> TASK REQUIREMENTS
Wherever a line of the records contains "owner", copy that line.

> EXERCISE MATERIAL

-- ==== Sys2Proof/Laws/FrameHomeFlow.lean ====
section
/-!
SUPPORT. What each function of Machine/HomeFlow.lean leaves alone (`State.Frame`, Safety.lean): one lemma for each.
-/

namespace Sys2Proof.Machine

variable {P : Part → Prop}

theorem State.snoop_frame {s0 : State} {s : State} {n : Nat} {htag : Nat} {t : HTxn} {opc : Nat} {h : Nat} {toHome : Bool}
    (h0 : s0.Frame P s) (p_regs : P .regs) (p_net : P .net) (p_pass : P .pass) :
    s0.Frame P (State.snoop s n htag t opc h toHome) := by
  unfold State.snoop
  try dsimp only
  with_reducible repeat' (first | intro _ | assumption | exact State.Frame.refl _ | apply State.count_frame | apply State.send_frame | apply f_ite)

theorem State.snoopAll_frame {s0 : State} {s : State} {n : Nat} {htag : Nat} {t : HTxn} {opc : Nat} {mask : Nat}
    {toHome : Bool} (h0 : s0.Frame P s) (p_regs : P .regs) (p_net : P .net) (p_pass : P .pass) :
    s0.Frame P (State.snoopAll s n htag t opc mask toHome) := by
  unfold State.snoopAll
  try dsimp only
  with_reducible repeat' (first | intro _ | assumption | exact State.Frame.refl _ | apply State.snoop_frame | apply f_foldl)

theorem State.wbAnswer_frame {s0 : State} {s : State} {n : Nat} {m : Msg} {stale : Bool} (h0 : s0.Frame P s)
    (p_regs : P .regs) (p_net : P .net) (p_home : P .home) (p_pass : P .pass) :
    s0.Frame P (State.wbAnswer s n m stale) := by
  unfold State.wbAnswer
  try dsimp only
  with_reducible repeat' (first
    | intro _ | assumption | exact State.Frame.refl _ | apply State.count_frame | apply State.send_frame
    | apply State.sendAfter_frame | apply f_ite)

theorem State.wbApply_frame {s0 : State} {s : State} {n : Nat} {m : Msg} {w : Nat} (h0 : s0.Frame P s) (p_regs : P .regs)
    (p_mem : P .mem) (p_marked : P .marked) (p_net : P .net) (p_free : P .free) (p_core : P .core) (p_home : P .home)
    (p_pass : P .pass) (p_mesa : P .mesa) (p_meter : P .meter) (p_qos : P .qos) (p_ras : P .ras) (p_tvx : P .tvx) :
    s0.Frame P (State.wbApply s n m w) := by
  unfold State.wbApply
  try dsimp only
  with_reducible repeat' (first
    | intro _ | assumption | exact State.Frame.refl _ | apply State.homeWrite_frame | apply State.writeView_frame
    | apply State.wbAnswer_frame)

theorem State.wbUnlocked_frame {s0 : State} {s : State} {n : Nat} {m : Msg} (h0 : s0.Frame P s) (p_regs : P .regs)
    (p_mem : P .mem) (p_marked : P .marked) (p_net : P .net) (p_free : P .free) (p_core : P .core) (p_home : P .home)
    (p_pass : P .pass) (p_mesa : P .mesa) (p_meter : P .meter) (p_qos : P .qos) (p_ras : P .ras) (p_tvx : P .tvx) :
    s0.Frame P (State.wbUnlocked s n m) := by
  unfold State.wbUnlocked
  try dsimp only
  with_reducible repeat' (first
    | intro _ | assumption | exact State.Frame.refl _ | apply State.wbAnswer_frame | apply State.homeWrite_frame
    | apply State.wbApply_frame | apply State.protoErr_frame | apply f_ite | split)

theorem State.lostCopy_frame {s0 : State} {s : State} {n : Nat} {line : Nat} {d : Nat} (h0 : s0.Frame P s)
    (p_regs : P .regs) (p_mem : P .mem) (p_marked : P .marked) (p_free : P .free) (p_core : P .core) (p_home : P .home)
    (p_pass : P .pass) (p_mesa : P .mesa) (p_meter : P .meter) (p_qos : P .qos) (p_ras : P .ras) (p_tvx : P .tvx) :
    s0.Frame P (State.lostCopy s n line d) := by
  unfold State.lostCopy
  try dsimp only
  with_reducible repeat' (first
    | (intro (p : Part) hp; cases p <;> first | rfl | contradiction) | intro _ | assumption | exact State.Frame.refl _
    | apply State.homeWrite_frame | apply State.writeView_frame | apply f_regs | apply f_mem
    | (apply f_mk; first | assumption | exact State.Frame.refl _ | apply State.homeWrite_frame | apply State.writeView_frame | apply f_regs | apply f_mem)
    | split)

theorem State.lostLook_frame {s0 : State} {s : State} {n : Nat} {line : Nat} (h0 : s0.Frame P s) (p_regs : P .regs)
    (p_mem : P .mem) (p_marked : P .marked) (p_free : P .free) (p_core : P .core) (p_home : P .home) (p_pass : P .pass)
    (p_mesa : P .mesa) (p_meter : P .meter) (p_qos : P .qos) (p_ras : P .ras) (p_tvx : P .tvx) :
    s0.Frame P (State.lostLook s n line) := by
  unfold State.lostLook
  try dsimp only
  with_reducible repeat' (first
    | intro _ | assumption | exact State.Frame.refl _ | apply State.wbUnlocked_frame | apply State.lostCopy_frame
    | apply f_ite | split)

theorem State.fillReply_frame {s0 : State} {s : State} {n : Nat} {htag : Nat} {t : HTxn} (h0 : s0.Frame P s)
    (p_regs : P .regs) (p_net : P .net) (p_home : P .home) :
    s0.Frame P (State.fillReply s n htag t) := by
  unfold State.fillReply
  try dsimp only
  with_reducible repeat' (first
    | intro _ | assumption | exact State.Frame.refl _ | apply State.setLock_frame | apply State.writeView_frame
    | apply State.sendData_frame | apply f_ite | split)

theorem State.releaseNow_frame {s0 : State} {s : State} {n : Nat} {htag : Nat} {line : Nat} (h0 : s0.Frame P s)
    (p_regs : P .regs) (p_mem : P .mem) (p_marked : P .marked) (p_net : P .net) (p_free : P .free) (p_core : P .core)
    (p_home : P .home) (p_pass : P .pass) (p_mesa : P .mesa) (p_meter : P .meter) (p_qos : P .qos) (p_ras : P .ras)
    (p_tvx : P .tvx) :
    s0.Frame P (State.releaseNow s n htag line) := by
  unfold State.releaseNow
  try dsimp only
  with_reducible repeat' (first
    | (intro (p : Part) hp; cases p <;> first | rfl | contradiction) | intro _ | assumption | exact State.Frame.refl _
    | apply State.slotFreed_frame | apply State.wbUnlocked_frame | apply f_foldl | apply f_regs | apply f_mem | apply f_mk)

theorem State.release_frame {s0 : State} {s : State} {n : Nat} {htag : Nat} {line : Nat} (h0 : s0.Frame P s)
    (p_regs : P .regs) (p_mem : P .mem) (p_marked : P .marked) (p_net : P .net) (p_free : P .free) (p_core : P .core)
    (p_home : P .home) (p_pass : P .pass) (p_mesa : P .mesa) (p_meter : P .meter) (p_qos : P .qos) (p_ras : P .ras)
    (p_tvx : P .tvx) :
    s0.Frame P (State.release s n htag line) := by
  unfold State.release
  try dsimp only
  with_reducible repeat' (first
    | intro _ | assumption | exact State.Frame.refl _ | apply State.setLock_frame | apply State.releaseNow_frame
    | apply f_ite | split)

theorem State.forwardedCore_frame {s0 : State} {s : State} {n : Nat} {htag : Nat} {t : HTxn} (h0 : s0.Frame P s)
    (p_regs : P .regs) (p_home : P .home) :
    s0.Frame P (State.forwardedCore s n htag t) := by
  unfold State.forwardedCore
  try dsimp only
  with_reducible repeat' (first
    | intro _ | assumption | exact State.Frame.refl _ | apply State.wbUnlocked_frame | apply State.writeView_frame
    | apply State.setLock_frame | apply f_ite | split)

theorem State.resumeFill_frame {s0 : State} {s : State} {n : Nat} {htag : Nat} (h0 : s0.Frame P s) (p_regs : P .regs)
    (p_net : P .net) (p_home : P .home) :
    s0.Frame P (State.resumeFill s n htag) := by
  unfold State.resumeFill
  try dsimp only
  with_reducible repeat' (first
    | intro _ | assumption | exact State.Frame.refl _ | apply State.release_frame | apply State.setLock_frame
    | apply State.forwardedCore_frame | apply State.fillReply_frame | apply f_ite | split)

theorem State.closeRequest_frame {s0 : State} {s : State} {n : Nat} {htag : Nat} (h0 : s0.Frame P s) (p_regs : P .regs)
    (p_mem : P .mem) (p_marked : P .marked) (p_net : P .net) (p_free : P .free) (p_core : P .core) (p_home : P .home)
    (p_pass : P .pass) (p_mesa : P .mesa) (p_meter : P .meter) (p_qos : P .qos) (p_ras : P .ras) (p_tvx : P .tvx) :
    s0.Frame P (State.closeRequest s n htag) := by
  unfold State.closeRequest
  try dsimp only
  with_reducible repeat' (first | intro _ | assumption | exact State.Frame.refl _ | apply State.release_frame | apply f_ite | split)

theorem State.tryClose_frame {s0 : State} {s : State} {n : Nat} {htag : Nat} (h0 : s0.Frame P s) (p_regs : P .regs)
    (p_mem : P .mem) (p_marked : P .marked) (p_net : P .net) (p_free : P .free) (p_core : P .core) (p_home : P .home)
    (p_pass : P .pass) (p_mesa : P .mesa) (p_meter : P .meter) (p_qos : P .qos) (p_ras : P .ras) (p_tvx : P .tvx) :
    s0.Frame P (State.tryClose s n htag) := by
  unfold State.tryClose
  try dsimp only
  with_reducible repeat' (first
    | intro _ | assumption | exact State.Frame.refl _ | apply State.release_frame | apply State.closeRequest_frame
    | apply State.resumeFill_frame | apply f_ite | split)

theorem State.failTxn_frame {s0 : State} {s : State} {n : Nat} {htag : Nat} {t : HTxn} {cause : Nat} (h0 : s0.Frame P s)
    (p_regs : P .regs) (p_mem : P .mem) (p_marked : P .marked) (p_net : P .net) (p_free : P .free) (p_core : P .core)
    (p_home : P .home) (p_pass : P .pass) (p_mesa : P .mesa) (p_meter : P .meter) (p_qos : P .qos) (p_ras : P .ras)
    (p_tvx : P .tvx) :
    s0.Frame P (State.failTxn s n htag t cause) := by
  unfold State.failTxn
  try dsimp only
  with_reducible repeat' (first
    | intro _ | assumption | exact State.Frame.refl _ | apply State.sendErr_frame | apply State.setLock_frame
    | apply State.tryClose_frame)

theorem State.recallLock_frame {s0 : State} {s : State} {n : Nat} {htag : Nat} {line : Nat} {work : HWork} {mask : Nat}
    {owner : Option Nat} {found : Nat} (h0 : s0.Frame P s) (p_regs : P .regs) (p_net : P .net) (p_home : P .home)
    (p_pass : P .pass) :
    s0.Frame P (State.recallLock s n htag line work mask owner found) := by
  unfold State.recallLock
  try dsimp only
  with_reducible repeat' (first
    | intro _ | assumption | exact State.Frame.refl _ | apply State.wbUnlocked_frame | apply State.snoopAll_frame
    | apply State.setLock_frame | apply State.snoop_frame | apply f_ite | split)

theorem State.recallNone_frame {s0 : State} {s : State} {n : Nat} {htag : Nat} {line : Nat} {t : HTxn} {mask : Nat}
    (h0 : s0.Frame P s) (p_regs : P .regs) (p_mem : P .mem) (p_marked : P .marked) (p_net : P .net) (p_free : P .free)
    (p_core : P .core) (p_home : P .home) (p_pass : P .pass) (p_mesa : P .mesa) (p_meter : P .meter) (p_qos : P .qos)
    (p_ras : P .ras) (p_tvx : P .tvx) :
    s0.Frame P (State.recallNone s n htag line t mask) := by
  unfold State.recallNone
  try dsimp only
  with_reducible repeat' (first
    | intro _ | assumption | exact State.Frame.refl _ | apply State.writeView_frame | apply State.closeRequest_frame
    | apply State.resumeFill_frame | apply State.setLock_frame | apply f_ite | apply f_foldl)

> WRITTEN RESPONSE
    {owner : Option Nat} {found : Nat} (h0 : s0.Frame P s) (p_regs : P .regs) (p_net : P .net) (p_home : P .home)
    s0.Frame P (State.recallLock s n htag line work mask owner found) := by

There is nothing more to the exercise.